• _REQUIREMENT_
Once you have located the line containing "names; any change of what is" in the material below, return it exactly along with each line after it through the line containing "structure Closed (T".

BEGIN GIVEN RECORDS

-- ==== Sys2Proof/Laws/Closed.lean ====
section
/-!
SUPPORT. Predicates that the plain updates of State keep. `Closed T P` says which updates keep `P`: a write of a register field named
by `T`, and any change of what is no register that leaves memory in canonical form, only adds outputs and only raises the counter of
free values. The files KeepRaise, KeepSettle, KeepAll and KeepExec say once of every operation of the model that it keeps every such
predicate, so that an invariant or a frame over the whole machine is one small closure proof.
-/

set_option linter.unreachableTactic false
set_option linter.unusedTactic false
set_option linter.tactic.unusedName false
set_option linter.unusedSimpArgs false
set_option linter.unusedVariables false

namespace Sys2Proof.Machine

set_option Elab.async false

variable {P : State → Prop} {T : Nat → Bool}

/-- The predicate survives the updates that operations are made of: a write to a register field that `T` names; any change of what is
neither register, memory, output nor counter of free values, with memory kept in canonical form, outputs only added and the counter
only raised; and, where `T` names every field, a replacement of the register file. -/
structure Closed (T : Nat → Bool) (P : State → Prop) : Prop where
  set : ∀ (s : State) (f : Field) (i v : Nat), T f.id = true → P s → P (s.set f i v)
  record : ∀ s t : State, t.regs = s.regs → (s.mem.wf = true → t.mem.wf = true) → s.out <+: t.out → s.fresh ≤ t.fresh → P s → P t
  regs : (∀ x, T x = true) → ∀ s t : State, (s.mem.wf = true → t.mem.wf = true) → s.out <+: t.out → s.fresh ≤ t.fresh → P s → P t

/-- Every field. -/
abbrev anyField : Nat → Bool := fun _ => true

theorem Closed.mono {T' : Nat → Bool} (hP : Closed T' P) (h : ∀ x, T x = true → T' x = true) : Closed T P :=
  ⟨fun s f i v hf => hP.set s f i v (h _ hf), hP.record, fun hT => hP.regs fun x => h x (hT x)⟩

theorem Closed.setMany (hP : Closed T P) (s : State) (i : Nat) (l : List (Field × Nat)) (hl : (l.all fun e => T e.1.id) = true)
    (h : P s) : P (s.setMany i l) := by
  induction l generalizing s with
  | nil => exact h
  | cons e t ih =>
    simp only [List.all_cons, Bool.and_eq_true] at hl
    exact ih _ hl.2 (hP.set s e.1 i e.2 hl.1 h)

theorem Closed.setI (hP : Closed T P) (s : State) (f : Field) (i : Nat) (v : Int) (hT : T f.id = true) (h : P s) : P (s.setI f i v) :=
  hP.set s f i _ hT h
theorem Closed.add (hP : Closed T P) (s : State) (f : Field) (i n : Nat) (hT : T f.id = true) (h : P s) : P (s.add f i n) :=
  hP.set s f i _ hT h
theorem Closed.bump (hP : Closed T P) (s : State) (f : Field) (i : Nat) (hT : T f.id = true) (h : P s) : P (s.bump f i) :=
  hP.set s f i _ hT h
theorem Closed.addSat (hP : Closed T P) (s : State) (f : Field) (i n : Nat) (hT : T f.id = true) (h : P s) : P (s.addSat f i n) :=
  hP.set s f i _ hT h
theorem Closed.dec (hP : Closed T P) (s : State) (f : Field) (i : Nat) (hT : T f.id = true) (h : P s) : P (s.dec f i) :=
  hP.set s f i _ hT h
theorem Closed.setBit (hP : Closed T P) (s : State) (f : Field) (i b : Nat) (v : Bool) (hT : T f.id = true) (h : P s) :
    P (s.setBit f i b v) := hP.set s f i _ hT h
theorem Closed.unset (hP : Closed T P) (s : State) (f : Field) (i : Nat) (hT : T f.id = true) (h : P s) : P (s.unset f i) :=
  hP.set s f i _ hT h
theorem Closed.setStamp (hP : Closed T P) (s : State) (v : Nat) (h1 : T ANG_STAMP_LO.id = true) (h2 : T ANG_STAMP_HI.id = true)
    (h : P s) : P (s.setStamp v) := hP.set _ _ _ _ h2 (hP.set _ _ _ _ h1 h)
theorem Closed.setSh (hP : Closed T P) (s : State) (f : Field) (i v : Nat) (hs : P s) : P (s.setSh f i v) :=
  hP.record s _ rfl (fun h => h) List.prefix_rfl le_rfl hs
theorem Closed.emit (hP : Closed T P) (s : State) (o : Out) (hs : P s) : P (s.emit o) :=
  hP.record s _ rfl (fun h => h) (List.prefix_append _ _) le_rfl hs
theorem Closed.ret (hP : Closed T P) (s : State) (v : Nat) (hs : P s) : P (s.ret v) :=
  hP.record s _ rfl (fun h => h) List.prefix_rfl le_rfl hs
theorem Closed.used (hP : Closed T P) (s : State) (hs : P s) : P s.used :=
  hP.record s _ rfl (fun h => h) List.prefix_rfl (Nat.le_succ _) hs
theorem Closed.forBelow (n : Nat) (f : Nat → State → State) (s : State) (hf : ∀ i t, P t → P (f i t)) (h : P s) : P (forBelow n f s) :=
  forBelow_keeps s P n f hf h
theorem Closed.forAll {α : Type} (l : List α) (f : α → State → State) (s : State) (hf : ∀ x t, P t → P (f x t)) (h : P s) :
    P (forAll l f s) := forAll_keeps s P l f hf h
/-- The same for a record written out. -/
theorem Closed.build (hP : Closed T P) (s : State) {shadow' : RegFile} {cap' : NMap Nat} {mem' : Memory} {rdata' : Nat} {out' :
    List Out} {fresh' : Nat} {aonNs' : Nat} {live' : NMap (List LiveInst)} {ring' : NMap Entry} {dumps' : List Dump} {lmem' :
    NMap Nat} {lanes' : NMap LaneQ} {frames' : List FrameRec} {waiting' : List Waiting} {engines' : NMap EngineJob} {results' :
    List CwResult} {iters' : List Nat} {hlkTx' : NMap (List HlkReq)} {ops' : List MediaOp} {jobs' : List FrameJob} {rows' : List
    RowRec} {ra' : List RaFrame} {raRow' : NMap Nat} {ended' : List (Nat × List (Nat × Nat × Nat))} {fronts' : NMap Frontier}
    {descs' : NMap Descriptor} {skips' : List Skip} {wins' : List Window} {acd' : Acd} {zones' : NMap Zone} {media' : AcdMedia}
    {mbox' : NMap Nat} {word' : NMap (List Instr)} {cs' : NMap Nat} {csBad' : List Nat} {images' : NMap LpeImage} {ports' : NMap
    Nat} {cands' : NMap Nat} {stage' : NMap (List (Nat × Nat))} {sil' : NMap Nat} {sqs' : NMap Sq} {cqs' : NMap Cq} {cmds' :
    List NvCmd} {cpls' : List Cpl} {events' : List NvEvent} {evMask' : List Nat} {errs' : List NvError} {changed' : List Nat}
    {tags' : NMap TagUse} {quar' : List (Nat × Bool)} {linger' : List Nat} {shelf' : List ShelfRow} {peers' : List PeerCmd}
    {slips' : List (Nat × Nat × Nat)} {harvest' : List (Nat × Nat × BitVec 256)} {fwMiss' : List Nat} {dnQ' : List ClaikReq}
    {upReply' : Option Out} {hellos' : List Nat} {merge' : List MergeEntry} {prefill' : List Nat} {chkx' : NMap Nat} {fillQ' :
    List (Nat × List (BitVec 8))} {elog' : NMap LogEntry} {retire' : Option Retire} {tables' : Tables} {norWait' : List NorWork} {pending' : List Instr}
    (hm : s.mem.wf = true → mem'.wf = true) (ho : s.out <+: out') (hf : s.fresh ≤ fresh') (hs : P s) :
    P ⟨s.regs, shadow', cap', mem', rdata', out', fresh', aonNs', live', ring', dumps', lmem', lanes', frames', waiting',
    engines', results', iters', hlkTx', ops', jobs', rows', ra', raRow', ended', fronts', descs', skips', wins', acd', zones',
    media', mbox', word', cs', csBad', images', ports', cands', stage', sil', sqs', cqs', cmds', cpls', events', evMask', errs',
    changed', tags', quar', linger', shelf', peers', slips', harvest', fwMiss', dnQ', upReply', hellos', merge', prefill',
    chkx', fillQ', elog', retire', tables', norWait', pending'⟩ :=
  hP.record s _ rfl hm ho hf hs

END GIVEN RECORDS

• _EXERCISE SOLUTION_
/-- The predicate survives the updates that operations are made of: a write to a register field that `T` names; any change of what is
neither register, memory, output nor counter of free values, with memory kept in canonical form, outputs only added and the counter
only raised; and, where `T` names every field, a replacement of the register file. -/
structure Closed (T : Nat → Bool) (P : State → Prop) : Prop where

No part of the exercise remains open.